Minnesota to rewrite mining rules around Boundary Waters
Minnesota’s Department of Natural Resources announced that it will rewrite its mining rules to expand the surface mining buffer zone around the Boundary Waters Canoe Area Wilderness. The announcement comes after the agency determined its existing rules didn't do enough to prevent light and noise pollution.
The Star Tribune reported that the agency was ordered by a court to re-examine regulations for nonferrous mines.
Mining of any kind is already banned in the Boundary Waters and any mining that disturbs the surface is banned in the corridor. The new rules will be expand the size of a protective minerals management corridor next to the Boundary Waters.
The agency will also state lawmakers to address concerns about tailings and storage that were raised by the public through comments collected about its rule in 2021. The agency reviewed 4,000 messages and letters.
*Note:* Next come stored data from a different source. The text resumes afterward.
/-- The cursor jumps up to the first segment. -/
theorem takesServe_jump (hsegs : s.map.segs = [g]) (hc : s.play.cursor < g.start) (hpos : pos = g.start)
    (hstop : pos < g.stop) (hpend : s.ctl.applyPending = false) : s.takesServe
      (leadCheck (s.opensBurst.onPlay fun p => { p with cursor := g.start })) g pos n i where
  live := hr
  waiting := hw
  request := ⟨r, k, hq, hk⟩
  noBurst := hb
  playing := hm
  lead := lead_ne_zero hsegs (by omega) (by omega)
  jumps := jump_up (s := s.opensBurst) hsegs hc hpend
  play := by rw [leadCheck_touches.play rfl, hpos]; rfl
  touches := (((onPlay_touches (s := s) fun p =>
    { p with burst := some { mode := .playing, todo := 1, words := [] } }).comp (onPlay_touches _)).comp
      leadCheck_touches).mono rfl
  flags := flagsOnly_leadCheck (s := s.opensBurst.onPlay fun p => { p with cursor := g.start })
  seg := segAt_of_head (by rw [leadCheck_touches.segs rfl]; exact hsegs) (by omega) hstop
  loc := hloc
  merging := hmerge

end

/-! ### The outcomes of a serve -/

theorem lead_of_one (h : s.map.segs = [g]) (hc : max g.start s.play.cursor = pos) : s.lead = g.stop - pos := by
  unfold State.lead leadOf
  rw [h, List.map_singleton, List.sum_singleton, hc]

section
variable (h : s.takesServe j g pos n i)
include h

theorem State.takesServe.gapMark (hg : (Machine.slotAt s n).gapMark = false) : (Machine.slotAt j n).gapMark = false := by
  rw [h.slotAt]
  exact hg

/-- The FREE slot count report after the serve stays below the release level (R39). -/
theorem State.takesServe.noRelease (hg : (Machine.slotAt s n).gapMark = false)
    (hrel : s.intake.hold = true → freeCount s < s.ctl.params.holdMargin + 8)
    (hlast : s.lastUse g pos n → s.intake.hold = true → freeCount s + 1 < s.ctl.params.holdMargin + 8) :
    s.intake.hold = true → freeCount (passSlot g pos n j) < s.ctl.params.holdMargin + 8 := fun hh => by
  have hc : freeCount j = freeCount s := h.touches.freeCount rfl
  refine freeCount_passSlot (h.gapMark hg) (by rw [hc]; exact hrel hh) fun hl => ?_
  rw [hc]
  exact hlast (h.lastUse.mp hl) hh

theorem State.takesServe.passSlot_stays (hg : (Machine.slotAt s n).gapMark = false) (hl : ¬ s.lastUse g pos n) :
    passSlot g pos n j = j := Machine.passSlot_stays (h.gapMark hg) fun hj => hl (h.lastUse.mp hj)

theorem State.takesServe.passSlot_frees (hg : (Machine.slotAt s n).gapMark = false) (hl : s.lastUse g pos n) :
    passSlot g pos n j = setSlot n SlotDesc.free j := Machine.passSlot_frees (h.gapMark hg) (h.lastUse.mpr hl)

/-- The slots after the serve: as they were, but for a slot freed (R17). -/
theorem State.takesServe.slots_frees (hg : (Machine.slotAt s n).gapMark = false) (hl : s.lastUse g pos n) :
    (passSlot g pos n j).map.slots = s.map.slots.set n SlotDesc.free := by
  rw [h.passSlot_frees hg hl, ← h.touches.slots rfl]
  rfl

theorem State.takesServe.gaps_frees (hg : (Machine.slotAt s n).gapMark = false) :
    (passSlot g pos n j).gaps = s.gaps := by
  rw [(passSlot_touches_slots (h.gapMark hg)).gaps rfl, h.touches.gaps rfl]
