-- ==== Sys2Proof/Word.lean ====
section
/-! DEFINITION. The plain types of the model: a byte, and the index types of the parts the chip numbers (R7, R28, R47, R56). -/

namespace Sys2Proof

/-- A byte of a memory, a tile payload or a host transfer. -/
abbrev Byte := BitVec 8

/-- A cluster, 0–35 (R7). -/
abbrev Cluster := Fin 36

/-- A bench within its cluster, 0–3 (R7). -/
abbrev BenchIx := Fin 4

/-- A graph of the plan, 0–7 (R30). -/
abbrev Graph := Fin 8

/-- A fabric link, 0–35 (R8). -/
abbrev Link := Fin 36

/-- A station endpoint number, 9 bits (R28). -/
abbrev Endpt := BitVec 9

/-- A stream number, 18 bits (R29). -/
abbrev StreamNo := BitVec 18

/-- A milestone index, 16 bits (R47). -/
abbrev Mls := BitVec 16

/-- A chip ID, 24 bits (R230). -/
abbrev ChipId := BitVec 24

/-- A Vusyn station, 0–3 (R28). -/
abbrev Vusyn := Fin 4

/-- A shelf, 0–15 (R28). -/
abbrev Shelf := Fin 16

/-- A CHECK unit, 0–15 (R440). -/
abbrev CheckUnit := Fin 16

/-- A command ring, completion ring or tile queue, 0–63 (R396). -/
abbrev Ring := Fin 64


end Sys2Proof
end

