-- ==== Sys2Proof/Syntax.lean ====
section
/-!
DEFINITION. The commands of the block: every operation and event of spec/opcode_table.json, and the operand forms they carry.
-/

namespace Sys2Proof

/-- The fields of a vector instruction but its OP (R127). -/
structure VInsn where
  et : BitVec 3
  vd : BitVec 5
  va : BitVec 5
  vb : BitVec 5
  vc : BitVec 5
  msk : BitVec 3
  men : Bool
  mz : Bool
  sa : BitVec 6
  sb : Bool
  rnd : Bool
  imm : BitVec 16
  deriving DecidableEq, Repr

/-- The window that a host read reaches: the register block, the drawers or the shelves (R375). -/
inductive Bar where
  | bar0 | bar2 | bar4
  deriving DecidableEq, Repr

/-- A fabric cell (R210): the header fields and the 64 payload bytes as a little-endian number. The check value is made anew on
every link (R211), so no cell at rest holds one. -/
structure Cell where
  dest : BitVec 24
  endpt : BitVec 9
  stream : BitVec 18
  seq : BitVec 24
  vc : BitVec 3
  kind : BitVec 5
  poison : Bool
  sample : Bool
  mcast : Bool
  last : Bool
  hops : BitVec 6
  reserved : BitVec 3
  payload : BitVec 512
  deriving DecidableEq, Repr


/-- What shelf training finds on a channel (R191, R207): a module seated, trained, able to run at 12,800 MT/s; CAP code. -/
structure Dimm where
  present : Bool
  trained : Bool
  fast : Bool
  cap : BitVec 2
  deriving DecidableEq, Repr

/-- What the hardware around the chip does in a start-up or a wake (R414, R416, R431). -/
structure StartUp where
  /-- The root PLL locks. -/
  lock : Bool
  /-- Training result per channel, channel 0 first; a channel beyond the list is empty. -/
  dimms : List Dimm
  /-- Chest channels that train. -/
  chOk : BitVec 8
  /-- The copies of the chest directory that can be read. -/
  dirOk : Bool × Bool
  /-- Firmware hangs in stage 4, 5 or 6, before it sets BOOT_OK. -/
  hang : Option (Fin 3)
  /-- In a wake, the sources by WAKE_CAUSE bit that become active up to the end of stage 1 (R431). -/
  more : BitVec 6
  deriving DecidableEq, Repr

/-- What host software sets in the function's configuration space, and PME status (R374, R431; log entry 137). -/
structure PcieCfg where
  /-- The function is in D3hot, else in D0. -/
  d3hot : Bool
  pmeEn : Bool
  pmeStatus : Bool
  /-- MSI-X Enable and Function Mask. -/
  msixEnable : Bool
  msixMaskAll : Bool
  /-- ASPM L1, and its substates L1.1 and L1.2. -/
  aspmL1 : Bool
  l11 : Bool
  l12 : Bool
  /-- Max Payload Size 128 × 2^n, up to 512 bytes; Max Read Request Size 128 × 2^n, up to 4,096 bytes. -/
  payload : Fin 3
  readReq : Fin 6
  deriving DecidableEq, Repr

/-- How the medium gives a page of a chest slot back (R457); a page that no entry names reads without an error. -/
structure PageRead where
  slot : BitVec 7
  page : Nat
  /-- Per codeword, the wrong bits of its first read and of each re-read. -/
  errs : List (Fin 9 × List Nat)
  /-- Bits in which data and header, once decoded, still differ from what was programmed, from byte 0 of the page on. -/
  flip : Nat
  deriving DecidableEq, Repr

/-- What an SMBus transaction reads (R494). -/
inductive SmbRead where
  | nothing | bootStatus | temp
  deriving DecidableEq, Repr

/-- Readings of the West, East and IO dies and of the coolant inlet, in °C (R438). -/
structure Temps where
  west : BitVec 8
  east : BitVec 8
  io : BitVec 8
  coolant : BitVec 8
  deriving DecidableEq, Repr

/-- Which message of an exchange (R281–R288, R327, R333). -/
structure MsgKey where
  /-- 0: on this chip's own behalf; 1: on behalf of the position it plays (R306). -/
  actor : Nat
  /-- A sample message (R333). -/
  sample : Bool
  /-- STREAM phase bit: 0 reduce-scatter, 1 gather or broadcast (R288). -/
  phase : Nat
  level : Nat
  /-- 0 toward the successor, 1 toward the predecessor, 0 on a clique (R288). -/
  dir : Nat
  /-- COLUMN, ROUND, DIGIT and PART of the piece header (R289). -/
  col : Nat
  round : Nat
  digit : Nat
  part : Nat
  /-- Digit on the level of the member at the other end. -/
  peer : Nat
  deriving DecidableEq, Repr

/-- A whole message at a Vusyn station (R288–R290, R327). -/
structure PieceMsg where
  /-- GRAD cells, else COLL cells. -/
  grad : Bool
  endpt : BitVec 9
  stream : BitVec 18
  /-- The 64 bytes of the header cell's payload, little-endian. -/
  head : BitVec 512
  /-- The wire bytes of the data cells as a little-endian number. -/
  data : Nat
  /-- Bit m: data cell m arrived with POISON (R296). -/
  poison : Nat
  deriving DecidableEq, Repr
DNR's decision stems from a 2020 lawsuit filed by NMW. The suit argued that the DNR hadn't done enough to protect the Boundary Waters from pollution and degradation because the state's rules didn't cover all of the Rainy River headwaters watershed, which flows south to north, through the 1.1 million acre preserve, the Star Tribune reported.
Twin Metals, a company attempting to open a copper mine near Ely, MN, intervened in the suit. Company spokeswoman Kathy Graul wrote in a statement that it was reviewing the DNR's decision, and that the state already had “some of the most rigorous standards in the world.”
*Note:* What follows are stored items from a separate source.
-- ==== Sys2Proof/Machine/Num.lean ====
section
/-!
DEFINITION. Exact values, the number formats and the one rounding (R67–R82, R131): decoding a code to an exact value, exact
arithmetic on values, and rounding a value into a format with the sticky flags that R76 and R81 name.
-/

namespace Sys2Proof.Machine

/-! Sticky flags as bits, in the order of bits [294:288] of a stream context (R30). -/

def fNanIn : Nat := 1
def fInvalid : Nat := 2
def fOverflow : Nat := 4
def fDenorm : Nat := 8
def fSaturate : Nat := 16
def fIntSat : Nat := 32
def fEmpty : Nat := 64

/-- An exact value: NaN, an infinity, or (−1)^neg × m × 2^e, with signed zeros. -/
inductive Val where
  | nan
  | inf (neg : Bool)
  | fin (neg : Bool) (m : Nat) (e : Int)
  deriving DecidableEq, Repr

namespace Val

def zero : Val := .fin false 0 0

/-- An integer as an exact value. -/
def ofInt (i : Int) : Val := .fin (i < 0) i.natAbs 0

/-- A value times 2^k. -/
def scale (v : Val) (k : Int) : Val :=
  match v with
  | .fin s m e => .fin s m (e + k)
  | v => v

def neg : Val → Val
  | .nan => .nan
  | .inf s => .inf (!s)
  | .fin s m e => .fin (!s) m e

def abs : Val → Val
  | .nan => .nan
  | .inf _ => .inf false
  | .fin _ m e => .fin false m e

def isNan : Val → Bool
  | .nan => true
  | _ => false

def isInf : Val → Bool
  | .inf _ => true
  | _ => false

def isFinite : Val → Bool
  | .fin _ _ _ => true
  | _ => false

def isZero : Val → Bool
  | .fin _ m _ => m = 0
  | _ => false

/-- The signed mantissa of a finite value over the exponent `q` ≤ its own. -/
def mant (q : Int) : Val → Int
  | .fin s m e => if s then -((m <<< (e - q).toNat : Nat) : Int) else ((m <<< (e - q).toNat : Nat) : Int)
  | _ => 0

/-- The exponent of a finite value. -/
def expo : Val → Int
  | .fin _ _ e => e
  | _ => 0

/-- Order of two values that are not NaN: −1, 0 or 1, with the zeros equal. -/
def cmp (a b : Val) : Int :=
  match a, b with
  | .inf s, .inf t => if s = t then 0 else if s then -1 else 1
  | .inf s, _ => if s then -1 else 1
  | _, .inf t => if t then 1 else -1
  | a, b =>
    let q := min a.expo b.expo
    let x := a.mant q
    let y := b.mant q
    if x < y then -1 else if x = y then 0 else 1

/-- Order of values with −0 below +0 (R131). -/
def below (a b : Val) : Bool :=
  match a, b with
  | .fin s 0 _, .fin t 0 _ => s && !t
  | a, b => a.cmp b < 0

/-- The exact sum; INVALID for +Inf plus −Inf, NAN_IN for a NaN operand (R131). The exact zero of a sum of values of opposite
sign is +0 (IEEE 754, R75). -/
def add (a b : Val) : Val × Nat :=
  match a, b with
  | .nan, _ => (.nan, fNanIn)
  | _, .nan => (.nan, fNanIn)
  | .inf s, .inf t => if s = t then (.inf s, 0) else (.nan, fInvalid)
  | .inf s, .fin _ _ _ => (.inf s, 0)
  | .fin _ _ _, .inf t => (.inf t, 0)
  | .fin s m e, .fin t n f =>
    let q := min e f
    let x := (Val.fin s m e).mant q + (Val.fin t n f).mant q
    if x = 0 then (.fin (s && t && (m = 0 && n = 0)) 0 q, 0) else (.fin (x < 0) x.natAbs q, 0)

/-- The exact product; INVALID for 0 × Inf (R131). -/
def mul (a b : Val) : Val × Nat :=
  match a, b with
  | .nan, _ => (.nan, fNanIn)
  | _, .nan => (.nan, fNanIn)
  | .inf s, .inf t => (.inf (s != t), 0)
  | .inf s, .fin t n _ => if n = 0 then (.nan, fInvalid) else (.inf (s != t), 0)
  | .fin s m _, .inf t => if m = 0 then (.nan, fInvalid) else (.inf (s != t), 0)
  | .fin s m e, .fin t n f => (.fin (s != t) (m * n) (e + f), 0)

/-- The exact sum of a list, for finite values: a superaccumulator. -/
def sumFin (l : List Val) : Val :=
  let q := l.foldl (fun q v => min q v.expo) 0
  let x := l.foldl (fun x v => x + v.mant q) (0 : Int)
  .fin (x < 0) x.natAbs q

end Val

/-! Rounding (R79, R80). -/

/-- A rounding: to nearest even, stochastic with a 16-bit random value (R80), or away from zero (the amax of R88). -/
inductive Rnd where
  | rne
  | sr (r : Nat)
  | up
  deriving DecidableEq, Repr

/-- The magnitude m × 2^e in units of 2^q, rounded to an integer. -/
def roundMag (rnd : Rnd) (m : Nat) (e q : Int) : Nat :=
  if q ≤ e then m <<< (e - q).toNat
  else
    let d := (q - e).toNat
    let k := m >>> d
    let rem := m % 2 ^ d
    match rnd with
    | .rne => if 2 * rem > 2 ^ d ∨ (2 * rem = 2 ^ d ∧ k % 2 = 1) then k + 1 else k
    | .sr r => if (rem <<< 16) >>> d > r then k + 1 else k
    | .up => if rem = 0 then k else k + 1

/-- A float format: exponent bits, mantissa bits, bias, and whether it is an IEEE layout with infinities (R75) or a KF layout
with the single NaN 0x80 (R69–R71). -/
structure FFmt where
  eb : Nat
  mb : Nat
  bias : Int
  ieee : Bool
  deriving DecidableEq, Repr

def fp16 : FFmt := ⟨5, 10, 15, true⟩
def bf16 : FFmt := ⟨8, 7, 127, true⟩
def fp32 : FFmt := ⟨8, 23, 127, true⟩
def kf8 : FFmt := ⟨4, 3, 7, false⟩
def kf8w : FFmt := ⟨5, 2, 15, false⟩

namespace FFmt

/-- Least exponent of a normal number. -/
def emin (f : FFmt) : Int := 1 - f.bias

/-- Greatest exponent of a finite number. -/
def emax (f : FFmt) : Int := if f.ieee then f.bias else (2 ^ f.eb : Nat) - 1 - f.bias

/-- Bits of a code. -/
def width (f : FFmt) : Nat := 1 + f.eb + f.mb

/-- The canonical NaN (R71, R75). -/
def nanCode (f : FFmt) : Nat := if f.ieee then (2 ^ f.eb - 1) <<< f.mb + 2 ^ (f.mb - 1) else 0x80

/-- ±Inf. -/
def infCode (f : FFmt) (s : Bool) : Nat := b2n s <<< (f.eb + f.mb) + (2 ^ f.eb - 1) <<< f.mb

/-- ± the largest finite number. -/
def maxCode (f : FFmt) (s : Bool) : Nat :=
  b2n s <<< (f.eb + f.mb) + (if f.ieee then (2 ^ f.eb - 1) <<< f.mb - 1 else 2 ^ (f.eb + f.mb) - 1)

/-- The exact value of a code (R69, R70, R75). -/
def decode (f : FFmt) (c : Nat) : Val :=
  let s := bitAt c (f.eb + f.mb)
  let E := bits c f.mb f.eb
  let m := bits c 0 f.mb
  if f.ieee && E = 2 ^ f.eb - 1 then (if m = 0 then .inf s else .nan)
  else if !f.ieee && c % 256 = 0x80 then .nan
  else if E = 0 then .fin s m (f.emin - f.mb)
  else .fin s (2 ^ f.mb + m) (E - f.bias - f.mb)

/-- Read an operand: a BF16 or FP32 subnormal is a zero of the same sign under FLUSH, with DENORM_FLUSHED (R76). -/
def read (f : FFmt) (flush : Bool) (c : Nat) : Val × Nat :=
  match f.decode c with
  | .fin s m e => if flush && f.eb = 8 && m ≠ 0 && m < 2 ^ f.mb then (.fin s 0 e, fDenorm) else (.fin s m e, 0)
  | v => (v, 0)

/-- The code of a positive magnitude k × 2^q that fits the format, `k` below 2^(mb+1) or equal to it. -/
def codeOf (f : FFmt) (s : Bool) (k : Nat) (q : Int) : Nat :=
  if k < 2 ^ f.mb then b2n s <<< (f.eb + f.mb) + k
  else
    let l := Nat.log2 k
    b2n s <<< (f.eb + f.mb) + ((l + q + f.bias).toNat <<< f.mb) + (k >>> (l - f.mb) - 2 ^ f.mb)

/-- Round a finite value into the format (R79–R81): the code and the flags OVERFLOW, SATURATE and DENORM_FLUSHED. -/
def roundFin (f : FFmt) (rnd : Rnd) (flush sat : Bool) (s : Bool) (m : Nat) (e : Int) : Nat × Nat :=
  let z := if f.ieee then b2n s <<< (f.eb + f.mb) else 0
  if m = 0 then (z, 0)
  else
    let top : Int := Nat.log2 m + e
    let ku := roundMag rnd m e (top - f.mb)
    let tiny : Bool := (Nat.log2 ku : Int) + (top - f.mb) < f.emin
    if flush && f.eb = 8 && f.ieee && tiny then (z, fDenorm)
    else
      let q := max top f.emin - f.mb
      let k := roundMag rnd m e q
      if k = 0 then (z, 0)
      else if (Nat.log2 k : Int) + q > f.emax then
        if sat then (f.maxCode s, fSaturate) else (if f.ieee then f.infCode s else 0x80, fOverflow)
      else (f.codeOf s k q, 0)

/-- Round a value into the format. A NaN becomes the canonical NaN, and an infinity in a KF format becomes NaN; their flags are
the caller's (R81, R131). -/
def round (f : FFmt) (rnd : Rnd) (flush sat : Bool) (v : Val) : Nat × Nat :=
  match v with
  | .nan => (f.nanCode, 0)
  | .inf s => (if f.ieee then f.infCode s else 0x80, 0)
  | .fin s m e => f.roundFin rnd flush sat s m e

end FFmt

/-- Round a value into a `w`-bit two's-complement integer (R81): the code and the flags. -/
def roundInt (w : Nat) (rnd : Rnd) (v : Val) : Nat × Nat :=
  let lo : Int := -(2 ^ (w - 1) : Nat)
  let hi : Int := (2 ^ (w - 1) : Nat) - 1
  match v with
  | .nan => (0, fInvalid)
  | .inf s => (unsigned w (if s then lo else hi), fSaturate)
  | .fin s m e =>
    let k : Int := roundMag rnd m e 0
    let k := if s then -k else k
    if k < lo then (unsigned w lo, fSaturate) else if k > hi then (unsigned w hi, fSaturate) else (unsigned w k, 0)

/-- Saturating two's-complement result of an integer operation, with INT_SAT (R68, R131). -/
def satInt (w : Nat) (i : Int) : Nat × Nat :=
  let lo : Int := -(2 ^ (w - 1) : Nat)
  let hi : Int := (2 ^ (w - 1) : Nat) - 1
  if i < lo then (unsigned w lo, fIntSat) else if i > hi then (unsigned w hi, fIntSat) else (unsigned w i, 0)

/-- The value of an FP32 code, and the FP32 code of a value under RNE without FLUSH. -/
def fp32Val (c : Nat) : Val := fp32.decode c
def fp32Code (v : Val) : Nat := (fp32.round .rne false false v).1

/-- An amax: a magnitude rounded toward +∞ to FP32, held at the largest finite value (R88). -/
def amaxCode (v : Val) : Nat :=
  match v with
  | .fin _ m e => (fp32.roundFin .up false true false m e).1
  | _ => 0

/-- The larger of two non-negative FP32 codes, which order as integers. -/
def maxCode32 (a b : Nat) : Nat := max a b

/-! Correctly rounded functions (R131). A quotient or root that is not exact carries a low sticky bit, so that one rounding of
it is the rounding of the exact result. -/

/-- m1 ÷ m2 with 80 fraction bits and a sticky bit. -/
def Val.divMag (m1 : Nat) (e1 : Int) (m2 : Nat) (e2 : Int) : Nat × Int :=
  let sh := 80 + Nat.log2 m2
  let x := m1 <<< sh
  let q := x / m2
  (2 * q + (if x % m2 = 0 then 0 else 1), e1 - e2 - sh - 1)

/-- Newton iteration for the integer square root, with `fuel` steps from above. -/
def isqrtLoop : Nat → Nat → Nat → Nat
  | 0, _, x => x
  | fuel + 1, n, x =>
    let y := (x + n / x) / 2
    if y < x then isqrtLoop fuel n y else x

/-- ⌊√n⌋. -/
def isqrt (n : Nat) : Nat := if n = 0 then 0 else isqrtLoop (Nat.log2 n + 8) n (2 ^ (Nat.log2 n / 2 + 1))

/-- √(m × 2^e) with at least 80 significant bits and a sticky bit. -/
def Val.sqrtMag (m : Nat) (e : Int) : Nat × Int :=
  let sh : Nat := if (e - 160) % 2 = 0 then 160 else 161
  let x := m <<< sh
  let r := isqrt x
  (2 * r + (if r * r = x then 0 else 1), (e - sh) / 2 - 1)

/-- The exact quotient; the flags of R131. -/
def Val.div (a b : Val) : Val × Nat :=
  match a, b with
  | .nan, _ => (.nan, fNanIn)
  | _, .nan => (.nan, fNanIn)
  | .inf _, .inf _ => (.nan, fInvalid)
  | .inf s, .fin t _ _ => (.inf (s != t), 0)
  | .fin s _ _, .inf t => (.fin (s != t) 0 0, 0)
  | .fin s m e, .fin t n f =>
    if n = 0 then (if m = 0 then (.nan, fInvalid) else (.inf (s != t), fOverflow))
    else
      let r := Val.divMag m e n f
      (.fin (s != t) r.1 r.2, 0)

/-- The square root; −0 gives −0, and a negative number is invalid. -/
def Val.sqrt (a : Val) : Val × Nat :=
  match a with
  | .nan => (.nan, fNanIn)
  | .inf s => if s then (.nan, fInvalid) else (.inf false, 0)
  | .fin s m e =>
    if m = 0 then (.fin s 0 e, 0) else if s then (.nan, fInvalid)
    else
      let r := Val.sqrtMag m e
      (.fin false r.1 r.2, 0)

/-- 1 / √a: ±0 gives the infinity of its sign (R131, log entry 7). -/
def Val.rsqrt (a : Val) : Val × Nat :=
  match a with
  | .nan => (.nan, fNanIn)
  | .inf s => if s then (.nan, fInvalid) else (.fin false 0 0, 0)
  | .fin s m e =>
    if m = 0 then (.inf s, fOverflow) else if s then (.nan, fInvalid)
    else
      -- √(2^k ÷ m) with k + e even, so that the root of the floor is the floor of the root
      let k0 : Nat := 400 + Nat.log2 m
      let k : Nat := if (e + k0) % 2 = 0 then k0 else k0 + 1
      let q := 2 ^ k / m
      let r := isqrt q
      (.fin false (2 * r + (if 2 ^ k % m = 0 && r * r = q then 0 else 1)) ((-e - k) / 2 - 1), 0)

/-- 2^(bits of f below the point), with `p` fraction bits rounded down: the product of the roots 2^(2^−i) of the set bits of the
`p`-bit fraction `f`. -/
def exp2Loop (p : Nat) : Nat → Nat → Nat → Nat → Nat
  | 0, _, _, acc => acc
  | n + 1, c, f, acc =>
    -- c = 2^(2^−i) for the current bit i, scaled by 2^p
    let acc := if bitAt f n then (acc * c) >>> p else acc
    exp2Loop p n (isqrt (c <<< p)) f acc

/-- Bounds of 2^x for a finite x that is not an integer, at precision p: (lower, upper, exponent). -/
def exp2Bounds (p : Nat) (s : Bool) (m : Nat) (e : Int) : Nat × Nat × Int :=
  let x : Int := (Val.fin s m e).mant (min e 0)
  let d := (-(min e 0)).toNat
  let n : Int := x / (2 ^ d : Nat)
  let fr : Nat := (x % (2 ^ d : Nat)).toNat
  let f := if d ≤ p then fr <<< (p - d) else fr >>> (d - p)
  let lo := exp2Loop p p (isqrt (2 <<< (2 * p))) f (2 ^ p)
  (lo, lo + 4 * p + 8, n - p)

/-- Digits of log2 of y × 2^−w in [1, 2), `k` of them. -/
def log2Loop (w : Nat) : Nat → Nat → Nat → Nat
  | 0, _, acc => acc
  | k + 1, y, acc =>
    let y2 := (y * y) >>> w
    if y2 ≥ 2 ^ (w + 1) then log2Loop w k (y2 / 2) (2 * acc + 1) else log2Loop w k y2 (2 * acc)

/-- Bounds of log2 of a positive value that is not a power of two, as numbers over 2^p. -/
def log2Bounds (p : Nat) (m : Nat) (e : Int) : Int × Int :=
  let l := Nat.log2 m
  let w := 2 * p + 16
  let y := if l ≤ w then m <<< (w - l) else m >>> (l - w)
  let fr := log2Loop w p y 0
  let n : Int := (l : Int) + e
  (n * (2 ^ p : Nat) + fr, n * (2 ^ p : Nat) + fr + 3)

/-- Round by bounds: the first precision at which both bounds round to one code decides; the last one's lower bound otherwise. -/
def roundBounds (enc : Val → Nat × Nat) : List (Val × Val) → Nat × Nat
  | [] => (0, 0)
  | [b] => enc b.1
  | b :: t => if enc b.1 = enc b.2 then enc b.1 else roundBounds enc t

/-- 2^a, rounded by `enc`. -/
def Val.exp2 (enc : Val → Nat × Nat) (a : Val) : Nat × Nat :=
  match a with
  | .nan => ((enc .nan).1, fNanIn)
  | .inf s => if s then enc (.fin false 0 0) else enc (.inf false)
  | .fin s m e =>
    if m = 0 then enc (.fin false 1 0)
    else if (Nat.log2 m : Int) + e > 9 then
      if s then enc (.fin false 1 (-400)) else enc (.fin false 1 400)
    else if 0 ≤ e ∨ m % 2 ^ (-e).toNat = 0 then enc (.fin false 1 ((Val.fin s m e).mant (min e 0) / (2 ^ (-(min e 0)).toNat : Nat)))
    else roundBounds enc ([96, 192, 384].map fun p =>
      let b := exp2Bounds p s m e
      (.fin false b.1 b.2.2, .fin false b.2.1 b.2.2))

/-- log2 a, rounded by `enc`; ±0 gives −Inf with OVERFLOW (R131). -/
def Val.log2 (enc : Val → Nat × Nat) (a : Val) : Nat × Nat :=
  match a with
  | .nan => ((enc .nan).1, fNanIn)
  | .inf s => if s then ((enc .nan).1, fInvalid) else enc (.inf false)
  | .fin s m e =>
    if m = 0 then ((enc (.inf true)).1, fOverflow)
    else if s then ((enc .nan).1, fInvalid)
    else if m = 2 ^ Nat.log2 m then enc (Val.ofInt (Nat.log2 m + e))
    else roundBounds enc ([96, 192, 384].map fun p =>
      let b := log2Bounds p m e
      ((Val.ofInt b.1).scale (-p), (Val.ofInt b.2).scale (-p)))

end Sys2Proof.Machine
end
In January, the Biden Administration imposed a 20-year ban on mineral leases on 225,000 acres of national forest land in northern Minnesota, including Twin Metal’s mine site.
Last year, the administration also canceled Twin Metal's mineral leases. The company sued in federal court, where the case is still pending.
Graul wrote that “we remain committed to advancing a modern mining project that is protective of the environment and that meets or exceeds all state and federal standards.”
While the DNR is taking action based on light and noise concerns, the agency will not consider air and water issues as it re-examines its rule. In its decision, it pointed to existing Minnesota Pollution Control Agency regulations that already protect air and water quality.
NMW and Twin Metals both have 30 days to challenge the decision by asking for a contested case hearing, where parties can bring experts before a judge to analyze the details of the DNR's decision.